Exercise: For the entries that follow, restate word for word the line containing "let e := s.entry q.1.entry", the line containing "R393, R399) -/", and every line that lies between them.

Dataset:
==*==

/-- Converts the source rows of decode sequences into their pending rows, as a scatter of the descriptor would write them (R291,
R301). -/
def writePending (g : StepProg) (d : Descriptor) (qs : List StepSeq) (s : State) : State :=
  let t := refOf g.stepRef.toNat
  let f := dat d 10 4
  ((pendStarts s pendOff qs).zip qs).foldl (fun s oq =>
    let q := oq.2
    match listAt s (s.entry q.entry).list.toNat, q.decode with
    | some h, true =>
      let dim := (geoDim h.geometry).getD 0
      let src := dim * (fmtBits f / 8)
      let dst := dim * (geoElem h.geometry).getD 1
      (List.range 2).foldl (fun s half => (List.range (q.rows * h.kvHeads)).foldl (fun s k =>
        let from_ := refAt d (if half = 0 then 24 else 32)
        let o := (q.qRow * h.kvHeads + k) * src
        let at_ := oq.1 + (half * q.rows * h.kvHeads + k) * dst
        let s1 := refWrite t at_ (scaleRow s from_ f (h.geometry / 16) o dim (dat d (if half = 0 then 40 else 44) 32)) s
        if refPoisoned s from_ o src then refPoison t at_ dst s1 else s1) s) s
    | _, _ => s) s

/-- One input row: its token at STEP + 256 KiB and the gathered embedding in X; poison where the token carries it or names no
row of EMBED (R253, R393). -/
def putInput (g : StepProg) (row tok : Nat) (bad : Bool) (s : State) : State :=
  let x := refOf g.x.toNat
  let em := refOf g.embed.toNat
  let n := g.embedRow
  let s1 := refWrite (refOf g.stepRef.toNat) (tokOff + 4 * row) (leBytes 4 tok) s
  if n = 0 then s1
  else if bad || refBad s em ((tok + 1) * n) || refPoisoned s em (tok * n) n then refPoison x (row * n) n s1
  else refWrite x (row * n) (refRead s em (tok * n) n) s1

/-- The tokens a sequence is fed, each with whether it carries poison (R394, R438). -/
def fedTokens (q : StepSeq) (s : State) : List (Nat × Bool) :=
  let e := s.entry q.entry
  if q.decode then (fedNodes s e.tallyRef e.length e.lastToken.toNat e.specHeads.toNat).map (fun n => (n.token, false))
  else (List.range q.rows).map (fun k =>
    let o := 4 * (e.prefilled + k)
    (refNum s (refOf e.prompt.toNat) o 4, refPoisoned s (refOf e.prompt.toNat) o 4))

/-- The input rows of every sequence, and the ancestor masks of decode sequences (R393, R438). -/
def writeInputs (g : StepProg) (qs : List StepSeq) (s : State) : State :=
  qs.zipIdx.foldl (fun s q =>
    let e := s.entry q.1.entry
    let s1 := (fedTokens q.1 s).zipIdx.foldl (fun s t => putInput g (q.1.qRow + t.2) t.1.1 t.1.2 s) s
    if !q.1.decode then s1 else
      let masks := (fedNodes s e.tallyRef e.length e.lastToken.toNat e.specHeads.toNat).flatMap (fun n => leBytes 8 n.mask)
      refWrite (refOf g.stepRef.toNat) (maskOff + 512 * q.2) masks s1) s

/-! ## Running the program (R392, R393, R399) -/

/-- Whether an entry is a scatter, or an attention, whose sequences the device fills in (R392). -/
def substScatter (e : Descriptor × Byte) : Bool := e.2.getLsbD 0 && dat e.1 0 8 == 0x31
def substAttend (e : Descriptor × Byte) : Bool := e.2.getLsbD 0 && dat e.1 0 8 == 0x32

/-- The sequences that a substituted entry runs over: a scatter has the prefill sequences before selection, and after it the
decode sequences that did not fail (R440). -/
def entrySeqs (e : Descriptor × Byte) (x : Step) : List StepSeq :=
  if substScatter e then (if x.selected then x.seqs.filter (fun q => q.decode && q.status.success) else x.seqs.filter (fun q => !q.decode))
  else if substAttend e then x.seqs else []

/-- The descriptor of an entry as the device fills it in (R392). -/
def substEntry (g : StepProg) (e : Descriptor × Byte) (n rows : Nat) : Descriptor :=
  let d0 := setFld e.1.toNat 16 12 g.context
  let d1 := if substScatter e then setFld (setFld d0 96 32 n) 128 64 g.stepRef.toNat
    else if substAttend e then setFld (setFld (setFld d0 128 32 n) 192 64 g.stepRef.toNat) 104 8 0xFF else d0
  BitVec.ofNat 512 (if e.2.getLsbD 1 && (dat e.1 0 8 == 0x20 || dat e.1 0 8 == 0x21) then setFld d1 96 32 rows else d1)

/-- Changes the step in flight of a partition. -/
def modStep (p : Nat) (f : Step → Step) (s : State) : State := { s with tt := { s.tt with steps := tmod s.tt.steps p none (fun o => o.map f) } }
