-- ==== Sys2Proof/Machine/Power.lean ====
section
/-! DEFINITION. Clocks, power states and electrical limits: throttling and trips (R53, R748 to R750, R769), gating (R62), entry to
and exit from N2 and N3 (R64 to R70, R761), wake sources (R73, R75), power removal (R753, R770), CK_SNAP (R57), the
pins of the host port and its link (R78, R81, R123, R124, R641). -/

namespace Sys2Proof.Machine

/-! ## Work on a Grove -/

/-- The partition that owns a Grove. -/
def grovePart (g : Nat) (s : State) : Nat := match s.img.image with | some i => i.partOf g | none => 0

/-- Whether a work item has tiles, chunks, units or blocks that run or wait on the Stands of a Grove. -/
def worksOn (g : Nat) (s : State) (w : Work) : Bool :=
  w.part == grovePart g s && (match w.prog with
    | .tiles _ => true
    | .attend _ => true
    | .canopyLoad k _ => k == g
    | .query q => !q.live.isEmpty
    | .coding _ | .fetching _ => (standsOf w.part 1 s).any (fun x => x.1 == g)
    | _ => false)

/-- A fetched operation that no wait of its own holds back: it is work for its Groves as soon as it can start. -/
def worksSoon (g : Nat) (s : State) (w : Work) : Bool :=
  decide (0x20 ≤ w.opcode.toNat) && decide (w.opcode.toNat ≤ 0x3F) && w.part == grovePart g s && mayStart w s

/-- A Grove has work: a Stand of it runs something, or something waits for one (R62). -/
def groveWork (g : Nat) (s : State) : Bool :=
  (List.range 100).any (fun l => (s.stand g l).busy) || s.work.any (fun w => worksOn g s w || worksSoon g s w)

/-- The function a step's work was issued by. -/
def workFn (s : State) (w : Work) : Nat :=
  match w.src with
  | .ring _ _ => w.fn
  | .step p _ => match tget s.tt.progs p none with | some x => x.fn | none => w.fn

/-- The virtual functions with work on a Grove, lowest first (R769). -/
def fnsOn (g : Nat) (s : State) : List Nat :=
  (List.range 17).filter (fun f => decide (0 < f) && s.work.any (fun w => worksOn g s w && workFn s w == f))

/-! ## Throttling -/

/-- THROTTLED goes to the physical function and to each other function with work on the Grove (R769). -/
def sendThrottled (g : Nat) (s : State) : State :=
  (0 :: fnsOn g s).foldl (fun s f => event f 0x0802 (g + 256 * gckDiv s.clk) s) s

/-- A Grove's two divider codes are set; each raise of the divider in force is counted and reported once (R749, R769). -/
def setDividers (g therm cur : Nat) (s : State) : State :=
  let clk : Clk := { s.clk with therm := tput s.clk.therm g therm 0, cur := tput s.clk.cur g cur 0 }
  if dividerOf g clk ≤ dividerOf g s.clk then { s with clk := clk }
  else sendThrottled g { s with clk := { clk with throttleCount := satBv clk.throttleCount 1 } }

==*==

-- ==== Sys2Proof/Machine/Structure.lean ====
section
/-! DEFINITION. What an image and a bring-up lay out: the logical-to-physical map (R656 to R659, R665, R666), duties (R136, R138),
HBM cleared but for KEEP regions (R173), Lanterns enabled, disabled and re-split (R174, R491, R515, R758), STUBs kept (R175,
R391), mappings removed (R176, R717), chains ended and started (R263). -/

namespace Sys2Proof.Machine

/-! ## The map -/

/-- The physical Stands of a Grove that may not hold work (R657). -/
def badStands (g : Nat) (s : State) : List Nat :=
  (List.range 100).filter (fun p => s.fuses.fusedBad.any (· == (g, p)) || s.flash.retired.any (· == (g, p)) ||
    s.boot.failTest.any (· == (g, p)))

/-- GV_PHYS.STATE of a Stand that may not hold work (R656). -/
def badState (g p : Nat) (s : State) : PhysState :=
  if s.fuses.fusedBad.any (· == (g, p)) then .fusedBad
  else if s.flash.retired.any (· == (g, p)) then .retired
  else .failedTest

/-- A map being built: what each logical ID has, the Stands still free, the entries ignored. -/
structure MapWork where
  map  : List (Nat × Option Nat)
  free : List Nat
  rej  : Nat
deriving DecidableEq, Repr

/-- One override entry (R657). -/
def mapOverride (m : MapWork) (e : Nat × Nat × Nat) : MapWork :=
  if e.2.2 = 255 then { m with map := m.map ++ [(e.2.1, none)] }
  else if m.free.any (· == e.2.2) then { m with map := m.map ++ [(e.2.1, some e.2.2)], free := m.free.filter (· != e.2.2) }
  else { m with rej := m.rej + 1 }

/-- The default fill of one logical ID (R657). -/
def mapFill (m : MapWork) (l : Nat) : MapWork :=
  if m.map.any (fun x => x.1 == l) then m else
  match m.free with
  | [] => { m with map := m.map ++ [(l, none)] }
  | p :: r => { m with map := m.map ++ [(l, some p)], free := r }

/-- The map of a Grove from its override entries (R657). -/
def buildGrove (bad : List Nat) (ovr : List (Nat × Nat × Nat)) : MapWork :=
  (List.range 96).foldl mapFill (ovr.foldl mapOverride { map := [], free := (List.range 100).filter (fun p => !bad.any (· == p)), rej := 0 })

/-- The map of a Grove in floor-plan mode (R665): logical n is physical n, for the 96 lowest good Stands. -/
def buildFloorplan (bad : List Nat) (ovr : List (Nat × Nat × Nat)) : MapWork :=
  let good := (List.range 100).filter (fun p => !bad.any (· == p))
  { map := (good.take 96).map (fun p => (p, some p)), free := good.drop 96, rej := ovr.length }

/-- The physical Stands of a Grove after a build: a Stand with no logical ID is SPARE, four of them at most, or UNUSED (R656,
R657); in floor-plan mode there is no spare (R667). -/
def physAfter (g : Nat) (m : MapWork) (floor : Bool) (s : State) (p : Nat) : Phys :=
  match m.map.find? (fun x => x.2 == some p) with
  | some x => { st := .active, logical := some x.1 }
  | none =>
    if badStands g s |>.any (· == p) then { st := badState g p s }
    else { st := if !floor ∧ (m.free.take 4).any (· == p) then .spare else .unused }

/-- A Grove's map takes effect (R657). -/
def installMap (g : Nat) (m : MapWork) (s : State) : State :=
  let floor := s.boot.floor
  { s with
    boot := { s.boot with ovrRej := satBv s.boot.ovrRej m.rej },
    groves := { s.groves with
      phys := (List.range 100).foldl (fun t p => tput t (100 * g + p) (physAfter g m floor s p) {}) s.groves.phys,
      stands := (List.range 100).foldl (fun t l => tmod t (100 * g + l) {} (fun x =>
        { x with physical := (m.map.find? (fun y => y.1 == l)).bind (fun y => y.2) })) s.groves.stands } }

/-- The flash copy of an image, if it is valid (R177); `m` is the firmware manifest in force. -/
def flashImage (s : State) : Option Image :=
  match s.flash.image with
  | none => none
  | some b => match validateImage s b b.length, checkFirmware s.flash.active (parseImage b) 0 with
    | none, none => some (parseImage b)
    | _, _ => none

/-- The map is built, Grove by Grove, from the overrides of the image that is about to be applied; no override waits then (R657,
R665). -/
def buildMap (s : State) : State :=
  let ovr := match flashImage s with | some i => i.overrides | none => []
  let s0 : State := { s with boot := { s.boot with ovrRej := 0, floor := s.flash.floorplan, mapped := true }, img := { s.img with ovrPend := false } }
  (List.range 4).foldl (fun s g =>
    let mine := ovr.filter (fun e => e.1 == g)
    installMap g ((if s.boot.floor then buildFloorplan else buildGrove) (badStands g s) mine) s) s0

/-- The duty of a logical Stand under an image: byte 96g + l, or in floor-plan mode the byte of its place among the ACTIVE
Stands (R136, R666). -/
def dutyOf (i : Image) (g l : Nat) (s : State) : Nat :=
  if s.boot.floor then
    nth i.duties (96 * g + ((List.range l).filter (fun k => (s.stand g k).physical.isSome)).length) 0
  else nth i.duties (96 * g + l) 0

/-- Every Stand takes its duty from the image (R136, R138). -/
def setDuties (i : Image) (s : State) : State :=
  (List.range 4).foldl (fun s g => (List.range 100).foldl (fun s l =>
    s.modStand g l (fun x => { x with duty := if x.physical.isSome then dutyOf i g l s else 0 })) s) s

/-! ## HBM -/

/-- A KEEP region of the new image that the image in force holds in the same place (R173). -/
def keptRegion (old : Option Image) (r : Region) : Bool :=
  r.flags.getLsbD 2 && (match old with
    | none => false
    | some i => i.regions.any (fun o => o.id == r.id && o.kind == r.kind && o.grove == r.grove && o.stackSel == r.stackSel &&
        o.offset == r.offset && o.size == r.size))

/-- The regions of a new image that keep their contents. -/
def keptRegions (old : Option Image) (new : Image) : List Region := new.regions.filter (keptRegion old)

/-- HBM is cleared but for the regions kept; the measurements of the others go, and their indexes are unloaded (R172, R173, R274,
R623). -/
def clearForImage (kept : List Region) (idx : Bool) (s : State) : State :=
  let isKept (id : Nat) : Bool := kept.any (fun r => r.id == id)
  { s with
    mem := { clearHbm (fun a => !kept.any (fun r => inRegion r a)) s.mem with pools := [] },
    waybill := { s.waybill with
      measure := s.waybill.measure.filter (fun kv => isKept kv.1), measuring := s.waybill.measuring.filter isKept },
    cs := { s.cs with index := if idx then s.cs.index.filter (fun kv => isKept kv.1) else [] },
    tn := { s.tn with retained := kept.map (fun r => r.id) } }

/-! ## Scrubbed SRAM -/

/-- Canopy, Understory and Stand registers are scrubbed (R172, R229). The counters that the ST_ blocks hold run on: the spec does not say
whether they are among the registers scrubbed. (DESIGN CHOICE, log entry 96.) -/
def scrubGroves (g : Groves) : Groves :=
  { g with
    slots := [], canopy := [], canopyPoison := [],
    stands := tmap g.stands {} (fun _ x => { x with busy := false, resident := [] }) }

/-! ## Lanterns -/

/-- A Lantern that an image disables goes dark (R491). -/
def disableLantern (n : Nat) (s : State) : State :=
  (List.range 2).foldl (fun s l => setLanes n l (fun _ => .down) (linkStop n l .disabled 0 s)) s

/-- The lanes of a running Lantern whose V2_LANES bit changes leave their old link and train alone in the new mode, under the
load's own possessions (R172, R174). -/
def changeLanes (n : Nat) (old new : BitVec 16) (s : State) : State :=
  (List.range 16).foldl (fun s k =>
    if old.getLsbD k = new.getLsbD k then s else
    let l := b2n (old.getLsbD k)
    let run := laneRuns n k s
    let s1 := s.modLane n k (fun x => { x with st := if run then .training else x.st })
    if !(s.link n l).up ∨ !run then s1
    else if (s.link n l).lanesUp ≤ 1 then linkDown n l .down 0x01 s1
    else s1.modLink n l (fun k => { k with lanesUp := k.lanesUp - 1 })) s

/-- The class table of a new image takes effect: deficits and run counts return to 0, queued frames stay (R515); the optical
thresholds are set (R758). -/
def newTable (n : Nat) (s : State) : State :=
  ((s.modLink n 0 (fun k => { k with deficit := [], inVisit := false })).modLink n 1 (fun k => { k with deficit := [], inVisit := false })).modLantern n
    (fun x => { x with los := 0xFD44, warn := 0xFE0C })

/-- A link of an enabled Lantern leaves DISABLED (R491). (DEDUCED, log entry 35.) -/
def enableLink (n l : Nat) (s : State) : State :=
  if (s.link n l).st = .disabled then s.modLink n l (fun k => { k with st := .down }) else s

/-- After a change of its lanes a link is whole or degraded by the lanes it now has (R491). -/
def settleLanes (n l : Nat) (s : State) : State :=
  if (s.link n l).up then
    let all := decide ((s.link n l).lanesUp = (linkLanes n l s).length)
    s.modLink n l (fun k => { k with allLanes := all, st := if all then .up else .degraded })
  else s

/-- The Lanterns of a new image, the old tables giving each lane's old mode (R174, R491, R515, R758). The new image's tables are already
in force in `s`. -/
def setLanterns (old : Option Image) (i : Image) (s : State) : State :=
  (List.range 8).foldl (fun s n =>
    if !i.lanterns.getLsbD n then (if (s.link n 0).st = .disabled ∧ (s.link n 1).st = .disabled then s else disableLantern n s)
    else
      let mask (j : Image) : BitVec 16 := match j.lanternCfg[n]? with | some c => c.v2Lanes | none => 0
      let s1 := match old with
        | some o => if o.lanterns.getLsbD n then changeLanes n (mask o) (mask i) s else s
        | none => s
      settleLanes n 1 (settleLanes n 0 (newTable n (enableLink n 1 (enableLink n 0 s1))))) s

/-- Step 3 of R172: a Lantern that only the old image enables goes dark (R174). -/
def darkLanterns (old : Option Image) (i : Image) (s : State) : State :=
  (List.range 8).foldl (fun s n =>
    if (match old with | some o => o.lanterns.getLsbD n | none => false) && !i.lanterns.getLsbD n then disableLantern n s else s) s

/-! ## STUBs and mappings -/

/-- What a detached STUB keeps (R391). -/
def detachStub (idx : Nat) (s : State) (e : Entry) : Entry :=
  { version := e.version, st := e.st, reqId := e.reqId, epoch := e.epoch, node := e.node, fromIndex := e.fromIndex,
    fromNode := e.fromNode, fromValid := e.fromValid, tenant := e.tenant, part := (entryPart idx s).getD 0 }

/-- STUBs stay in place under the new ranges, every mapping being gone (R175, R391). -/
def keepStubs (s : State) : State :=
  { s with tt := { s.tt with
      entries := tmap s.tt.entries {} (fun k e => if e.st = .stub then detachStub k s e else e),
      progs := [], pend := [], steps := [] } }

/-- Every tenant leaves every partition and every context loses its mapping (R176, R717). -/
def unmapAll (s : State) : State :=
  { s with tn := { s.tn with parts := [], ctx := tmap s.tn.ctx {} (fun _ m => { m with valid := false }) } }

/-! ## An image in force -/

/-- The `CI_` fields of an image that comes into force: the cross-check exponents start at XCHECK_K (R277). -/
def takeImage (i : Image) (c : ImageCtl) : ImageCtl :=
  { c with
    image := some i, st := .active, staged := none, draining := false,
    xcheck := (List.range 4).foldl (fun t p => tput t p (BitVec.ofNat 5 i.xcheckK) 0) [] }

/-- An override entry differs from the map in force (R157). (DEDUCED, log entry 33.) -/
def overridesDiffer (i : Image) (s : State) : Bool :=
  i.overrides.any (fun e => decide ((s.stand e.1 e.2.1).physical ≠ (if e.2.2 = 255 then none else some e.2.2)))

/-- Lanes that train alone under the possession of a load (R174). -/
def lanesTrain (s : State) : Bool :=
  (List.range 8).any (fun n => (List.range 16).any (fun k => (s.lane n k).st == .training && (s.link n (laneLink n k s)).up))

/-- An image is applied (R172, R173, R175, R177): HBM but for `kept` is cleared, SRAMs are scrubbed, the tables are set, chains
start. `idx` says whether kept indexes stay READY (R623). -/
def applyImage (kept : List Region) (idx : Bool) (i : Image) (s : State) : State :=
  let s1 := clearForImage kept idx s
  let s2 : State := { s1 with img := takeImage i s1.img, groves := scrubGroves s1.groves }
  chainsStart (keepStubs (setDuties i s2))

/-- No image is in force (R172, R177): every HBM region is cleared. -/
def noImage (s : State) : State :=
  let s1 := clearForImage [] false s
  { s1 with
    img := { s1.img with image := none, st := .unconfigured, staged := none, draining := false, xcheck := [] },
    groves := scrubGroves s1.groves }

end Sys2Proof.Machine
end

==*==

Task output:
    let e := s.entry q.1.entry
    let s1 := (fedTokens q.1 s).zipIdx.foldl (fun s t => putInput g (q.1.qRow + t.2) t.1.1 t.1.2 s) s
    if !q.1.decode then s1 else
      let masks := (fedNodes s e.tallyRef e.length e.lastToken.toNat e.specHeads.toNat).flatMap (fun n => leBytes 8 n.mask)
      refWrite (refOf g.stepRef.toNat) (maskOff + 512 * q.2) masks s1) s

/-! ## Running the program (R392, R393, R399) -/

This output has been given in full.